Struggling with determined eight year old(2 Posts)
My 8YO daughter has many talents, but - like myself and my husband - singing really isn't one of them. Despite this, however, she is determined that she is going to be a singer, and has started a 'singing group' at school. This group seems to involve her telling a group of girls what to do, and them joining in for a bit and then ignoring her. She invited them all round about a year ago, and was devastated when they didn't join in. She is now planning a 'meeting' of the group at our house again, and has drafted an agenda, is choreographing a dance routine and is allocating parts in songs to different members. She has also told me that the singing group will be performing at her next birthday party, and is badgering me to help her organise a concert at my school next year (I am a headteacher). I love her drive and enthusiasm, and haven't wanted to dampen this, but the singing club business has now been going on for over a year and I am terrified that it is losing her friends and will end up with her being humiliated. I have enrolled her in Stagecoach so she has an outlet for her drive to perform, as well as singing lessons, but she has been doing that for a term now and shows no signs of abandoning the singing club. I desperately want to avoid her being hurt or disappointed. Has anyone got any suggestions?

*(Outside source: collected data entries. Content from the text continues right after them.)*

-- ==== Sys2Proof/MoagarSyntax.lean ====
section
/-! DEFINITION. The instructions of a Moagar-36 core as the decoder reads them from a word (R91 to R94). A field whose
undefined values trap ILL (R93) keeps its full width here. -/

namespace Sys2Proof.Moagar

/-- A general register number g0 to g31 (R56). -/
abbrev GReg := Fin 32

/-- The functions of OP 00h (R98). -/
inductive ROp
  | add | adds | sub | subs | cmp | neg | negs | abs | abss
  | and | or | xor | andn | clz
  | shl | shr | sar | sarr | shls | rot
  | min | max | minu | maxu | clamp | mid3 | mean2 | maj3
deriving DecidableEq, Repr

/-- The I-format arithmetic and logic instructions, OP 08h to 0Dh (R99). -/
inductive IOp
  | addi | addis | andi | ori | xori | cmpi
deriving DecidableEq, Repr

/-- The multiplies of OP 01h, FN 00h to 06h (R100). -/
inductive MulOp
  | mul | muls | mulw | mulwu | mulq | mulqw | madq
deriving DecidableEq, Repr

/-- The divisions of OP 01h, FN 08h to 0Ah (R100). -/
inductive DivOp
  | div | divu | divq
deriving DecidableEq, Repr

/-- The conversions of OP 01h, FN 10h and 11h (R100). -/
inductive CvtOp
  | cvtqi | cvtiq
deriving DecidableEq, Repr

/-- The atomics of OP 04h (R105). -/
inductive AtomOp
  | swap | aadd | cas
deriving DecidableEq, Repr

/-- One Moagar-36 instruction (R98 to R107). -/
inductive MInstr
  | rrr (op : ROp) (rd ra rb rc : GReg)
  | rri (op : IOp) (rd ra : GReg) (imm : BitVec 20)
  | shi (rd ra : GReg) (kind : BitVec 3) (n : BitVec 6)
  | li (rd : GReg) (imm : BitVec 25)
  | lhi (rd : GReg) (imm : BitVec 18)
  | mul (op : MulOp) (rd ra rb rc : GReg)
  | div (op : DivOp) (rd rc ra rb : GReg)
  | cvt (op : CvtOp) (rd ra : GReg)
  | ox (rd ra : GReg) (j : BitVec 4) (sz : BitVec 2) (sx : Bool)
  | oi (rd rb : GReg) (j : BitVec 4) (sz : BitVec 2)
  | ld (rd ra : GReg) (imm : BitVec 20)
  | st (rs ra : GReg) (imm : BitVec 20)
  | ldp (rd ra : GReg) (imm : BitVec 20)
  | stp (rs ra : GReg) (imm : BitVec 20)
  | atom (op : AtomOp) (rd ra rb rc : GReg)
  | bcond (cond : BitVec 4) (off : BitVec 24)
  | call (off : BitVec 24)
  | jr (ra : GReg) (imm : BitVec 20)
  | callr (ra : GReg) (imm : BitVec 20)
  | nop
  | fence
  | mfc (rd : GReg) (k : BitVec 6)
  | mtc (k : BitVec 6) (ra : GReg)
  | trap (imm : BitVec 8)
  | brk
  | tret
  | iret
  | wfi
  | waitf (rd : GReg)
  | xsub (rd : GReg)
  | split (rd : GReg)
  | join (rd ra : GReg)
  | hoist (n : BitVec 8)
  | dip (n : BitVec 8)
  | senter (k : BitVec 6)
  | sexit
  | sexitz
  | undef
deriving DecidableEq, Repr

end Sys2Proof.Moagar
end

oh these bloomin 'clubs' are bothersome. My DS (8) is in a club and is quite upset that no one wants to be inhis 'new' club. I pointed out that it is because everyone else is already in the orginal club and maybe they dont have time for his. He didnt think this is fair, I said maybe but his friend thought of his club first so everyone sticks with that.
My point is I think to learn a little bit about what it means to be disappointed isnt such a bad thing. Can you have a talk along the lines of 'can you remember when 'X' didnt want to join in', why do you think this....to bring her round to the idea that while it is a great idea, it is not everyones passion. I tend to be quite direct and tell DS no one likes a bossy boots and talk about why...
Steer her drive and enthusiasm to praciting her stagecoach skills as she will need to practice to audition for a part at some point. Could she write her own routine on a storyboard and then use her dolls to produce a stop animation - you can get these apps on tablets. Then she gets to be director, producer etc - effectively 'sell' this to her..she could put it on you You Tube account?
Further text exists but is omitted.